References in Text
Public Law 96–517, referred to in subsec. (a)(3)(A), is Pub. L. 96–517, Dec. 12, 1980, 94 Stat. 3015, which enacted sections 200 to 211 and 301 to 307 of Title 35, Patents, amended section 1113 of Title 15, Commerce and Trade, sections 101 and 117 of Title 17, Copyrights, sections 41, 42, and 154 of Title 35, and sections 2186 and 5908 and former section 2457 of Title 42, The Public Health and Welfare, and enacted provisions set out as notes under sections 13 and 41 of Title 35. Section 2457 of Title 42 was repealed and restated as section 20135 of Title 51, National and Commercial Space Programs, by Pub. L. 111–314, §§ 3, 6, Dec. 18, 2010, 124 Stat. 3328, 3444. For complete classification of this Act to the Code, see Short Title of 1980 Amendment note set out under section 41 of Title 35 and Tables.

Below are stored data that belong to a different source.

theorem judged_boundary {s : State} (h : Safety.Judged s) (inputs : InputLevels) : Safety.Judged (s.boundaryStep inputs) := by
  obtain ⟨supported, -, latched, quiet⟩ := (judged_iff s).mp h
  have found := supported.applied inputs
  have monitored : (s.monitored inputs).Supported := found.monitorStep (s.context inputs)
  have supported' : (s.boundaryStep inputs).Supported := monitored.congr (by simp) (by simp) (by simp) (by simp)
  refine (judged_iff _).mpr ⟨supported', fun p => ?_, ?_, fun maintenance => ?_⟩
  · simpa using s.monitored_pairs inputs p
  · unfold TripLatched
    rw [State.boundaryStep_le]
    exact tripLatched_monitorStep (tripLatched_applied latched supported inputs) found (s.context inputs)
  · rw [State.boundaryStep_mode] at maintenance
    obtain ⟨ae, gm, cr, latches, comparators⟩ := (quiet_iff supported).mp (quiet maintenance)
    have stays : s.opensWindow = false := by
      simp [State.opensWindow, State.endsWindow, AnalysisEngine.completes, ae.clock, maintenance]
    have engine : (s.boundaryStep inputs).ae = s.ae := by
      rw [State.boundaryStep_ae, State.openedAe, stays]
      simp [State.closedAe, AnalysisEngine.afterCycle, ae.clock]
    have groups (g : GroupId) : ((s.monitored inputs).gm.groups.get g).state = .out := by
      rw [State.monitored_groups, maintenance]
      exact GroupMonitor.boundary_of_maintenance (gm.groups g) ..
    rw [quiet_iff supported', engine, State.boundaryStep_gm, State.boundaryStep_cr, State.boundaryStep_le, State.boundaryStep_fc,
      State.monitored_latches]
    refine ⟨ae, ⟨groups, fun p => ?_⟩, ?_, latches, comparators⟩
    · refine PairState.ne_intact.mp fun intact => ?_
      have := ((s.monitored_pairs inputs p).mp intact).2.1
      rw [groups] at this
      cases this
    · have running : (s.cr.boundary (s.ct.cycle + 1)).1 = s.cr.advance (s.ct.cycle + 1) := by
        simp [CaptureRing.boundary, cr.freeze]
      rw [running]
      exact ⟨cr.freeze, cr.trigger, cr.ignored, cr.release⟩

/-! ### Requests -/

theorem judged_clearTrip {s : State} (h : Safety.Judged s) {g : GroupId} (normal : s.mode = .normal) (fallen : s.tripStands g = false) :
    Safety.Judged (s.setLe (s.le.setLatch s.mode g false)) := by
  obtain ⟨supported, -, latched, -⟩ := (judged_iff s).mp h
  have supported' : (s.setLe (s.le.setLatch s.mode g false)).Supported := by
    refine ⟨outputsFollow_setLatch supported.outputs g false, supported.units, supported.counts, supported.unwatched, supported.follows⟩
  refine judged_of_normal h supported' (fun k trip => ?_) (by simp) (by simp) (by simpa using normal)
  simp only [State.setLe_le, LimitEvaluator.setLatch_verdicts] at trip
  simp only [State.setLe_le, LimitEvaluator.setLatch_latches, Quad.get_set]
  split
  · rename_i same
    subst same
    obtain ⟨x, mem, is⟩ := (s.standsFor_iff k .trip).mp ((State.trip_iff (supported.follows k)).mp trip)
    have : s.tripStands k = true := List.any_eq_true.mpr ⟨x, mem, decide_eq_true is⟩
    simp [this] at fallen
  · exact latched k trip

theorem judged_leaveMaintenance {s : State} (h : Safety.Judged s) : Safety.Judged (s.setMode .normal) := by
  cases mode : s.mode with
  | normal => exact judged_congr h (by simp) (by simp) (by simp) (by simp) (by simp) (by simpa using mode.symm) (by simp) (by simp)
  | maintenance =>
    obtain ⟨supported, -, latched, quiet⟩ := (judged_iff s).mp h
    have still := quiet mode
    have dark : s.le.alert = false := by
      refine Bool.eq_false_iff.mpr fun on => ?_
      have := (supported.outputs.alert.mp on).1
      rw [mode] at this
      cases this
    have outputs : OutputsFollow (s.setMode .normal) := by
      refine ⟨by simpa using supported.outputs.tripLine, ?_⟩
      simp [dark, still.verdicts, still.latches]
    exact judged_of_normal h ⟨outputs, supported.units, supported.counts, supported.unwatched, supported.follows⟩ latched (by simp)
      (by simp) (by simp)

theorem judged_request {s : State} {c : Instr} {t : State} (h : Safety.Judged s) (effect : Effect s c t) : Safety.Judged t := by
  cases effect with
  | forceFreeze normal =>
    have only := s.offerTrigger_only
      { cause := .force, group := none, comparator := none, window := none, cycle := s.ct.cycle }
    obtain ⟨supported, -, latched, -⟩ := (judged_iff s).mp h
    refine judged_of_normal h (supported.congr only.le only.mode only.gm (by rw [only.ss])) ?_ only.gm (by rw [only.ss])
      (by rw [only.mode, normal])
    unfold TripLatched
    rw [only.le]
    exact latched
  | releaseFreeze normal stopped =>
    obtain ⟨supported, -, latched, -⟩ := (judged_iff s).mp h
    exact judged_of_normal h (supported.congr (by simp) (by simp) (by simp) (by simp)) (by simpa [TripLatched] using latched) (by simp)
      (by simp) (by simpa using normal)
  | setCounter w name =>
    cases name <;> unfold State.setCounter <;>
      exact judged_congr h (by simp) (by simp) (by simp) (by simp) (by simp) (by simp) (by simp) (by simp)
  | clearTrip g normal fallen => exact judged_clearTrip h normal fallen
  | leaveMaintenance => exact judged_leaveMaintenance h
  | setComparator read =>
    rename_i p q
    obtain ⟨supported, pairs, latched, quiet⟩ := (judged_iff s).mp h
    generalize written : (s.setSs _).setFc _ = t
    have supported' : t.Supported := by
      rw [← written]
      exact supported.congr (by simp) (by simp) (by simp) (by simp)
    refine (judged_iff _).mpr ⟨supported', pairsFollow_congr pairs (by rw [← written]; simp) (by rw [← written]; simp), ?_,
      fun maintenance => ?_⟩
    · rw [← written]
      simpa [TripLatched] using latched
    · obtain ⟨ae, gm, cr, latches, comparators⟩ := (quiet_iff supported).mp (quiet (by simpa [← written] using maintenance))
      rw [quiet_iff supported', ← written]
      refine ⟨by simpa using ae, by simpa using gm, by simpa using cr, by simpa using latches, fun g c => ?_⟩
      rw [State.setFc_fc, Comparators.get_set]
      split
      · rfl
      · exact comparators g c
  | setLimit =>
    unfold State.stageLimit
    exact judged_congr h (by simp) (by simp) (by simp) (by simp) (by simp) (by simp) (by simp) (by simp)
  | deleteLimit =>
    unfold State.stageLimit
    exact judged_congr h (by simp) (by simp) (by simp) (by simp) (by simp) (by simp) (by simp) (by simp)
  | setChannel =>
    exact judged_congr h (by simp) (by simp) (by simp) (by simp) (by simp) (by simp) (by simp) (by simp)
  | _ => exact judged_congr h (by simp) (by simp) (by simp) (by simp) (by simp) (by simp) (by simp) (by simp)

/-! ### The obligation -/

/-- With empty slots there is no job to start, and none to complete. -/
theorem AnalysisEngine.Still.nextJob {a : AnalysisEngine} (still : a.Still) : a.nextJob = none := by
  have waits (u : UnitId) : a.waitingOrder u = none := by
    cases u with
    | group g => simp [AnalysisEngine.waitingOrder, still.groupSlots]
    | pair p => simp [AnalysisEngine.waitingOrder, still.pairSlots]
  have nothing : (jobOrder.filterMap fun u => (a.waitingOrder u).map fun n => (u, n)) = [] := by simp [waits]
  unfold AnalysisEngine.nextJob
  rw [nothing]
  rfl

theorem AnalysisEngine.Still.running {a : AnalysisEngine} (still : a.Still) : a.running = .none := by
  have g0 : a.groupSlots.g0 = .empty := still.groupSlots .g0
  have g1 : a.groupSlots.g1 = .empty := still.groupSlots .g1
  have g2 : a.groupSlots.g2 = .empty := still.groupSlots .g2
  have g3 : a.groupSlots.g3 = .empty := still.groupSlots .g3
  have p0 : a.pairSlots.fst = .empty := still.pairSlots .p0
  have p1 : a.pairSlots.snd = .empty := still.pairSlots .p1
  simp [AnalysisEngine.running, g0, g1, g2, g3, p0, p1]

theorem AnalysisEngine.Still.nextPass {a : AnalysisEngine} (still : a.Still) : a.nextPass = none := by
  simp [AnalysisEngine.nextPass, still.passes]

/-- Where only AE, ST and LC change, and AE not in MAINTENANCE. -/
theorem judged_of_engine {s t : State} (h : Safety.Judged s) (le : t.le = s.le) (gm : t.gm = s.gm) (fc : t.fc = s.fc) (cr : t.cr = s.cr)
    (mode : t.mode = s.mode) (ss : t.ss = s.ss) (idle : s.ae.Still → t.ae = s.ae) : Safety.Judged t := by
  obtain ⟨supported, pairs, latched, quiet⟩ := (judged_iff s).mp h
  have supported' := supported.congr le mode gm (by rw [ss])
  refine (judged_iff t).mpr ⟨supported', pairsFollow_congr pairs gm (by rw [ss]), ?_, fun maintenance => ?_⟩
  · unfold TripLatched
    rw [le]
    exact latched
  · have still := (quiet_iff supported).mp (quiet (mode ▸ maintenance))
    rw [quiet_iff supported', le, gm, fc, cr, idle still.1]
    exact still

The Stevenson-Wydler Technology Innovation Act of 1980, referred to in subsec. (a)(3)(A), is Pub. L. 96–480, Oct. 21, 1980, 94 Stat. 2311, which is classified generally to chapter 63 (§ 3701 et seq.) of Title 15, Commerce and Trade. For complete classification of this Act to the Code, see Short Title note set out under section 3701 of Title 15 and Tables.
1988—Subsec. (a). Pub. L. 100–418 amended subsec. (a) generally. Prior to amendment, subsec. (a) read as follows: “In order to implement the policy set forth in section 2656b of this title, the Secretary of State (hereafter in this section referred to as the ‘Secretary’) shall have primary responsibility for coordination and oversight with respect to all major science or science and technology agreements and activities between the United States and foreign countries, international organizations, or commissions of which the United States and one or more foreign countries are members.”
1982—Subsec. (e). Pub. L. 97–241 struck out subsec. (e) which provided that not later than Jan. 20, 1979, the Secretary transmit to the Committee on Appropriations and the Committee on International Relations of the House of Representatives, and to the Committee on Appropriations and the Committee on Foreign Relations of the Senate, a report on the implementation of his responsibilities under this title, which report was to include an assessment of the personnel required in order to carry out such responsibilities, existing and planned programs for research and analysis to support long-range planning for the application of science and technology to foreign policy, existing and planned programs for training officers and employees of the United States Government pursuant to subsec. (c) of this section, and existing and planned programs to enter into long-term contracts with academic and other organizations for assistance in training and in obtaining studies, analyses, and recommendations with respect to the application of science or technology to problems of foreign policy.
Statutory Notes and Related Subsidiaries
Multilateral Agreement Governing Use of Nuclear-Powered Satellites
Pub. L. 95–426, title VI, § 608, Oct. 7, 1978, 92 Stat. 988, as amended by Pub. L. 97–241, title V, § 505(a)(2), Aug. 24, 1982, 96 Stat. 299, provided that:
“(a) The Congress finds that—
no international regime governs the use of nuclear-powered satellites in space;
the unregulated use of such technology poses the possibility of catastrophic damage to human life and the global environment; and
this danger has been evidenced by mishaps encountered, despite certain precautions, by nuclear-powered satellites of both the United States and the Soviet Union.
It is therefore the sense of the Congress that the United States should take the initiative immediately in seeking a multilateral agreement governing the use of nuclear-powered satellites in space.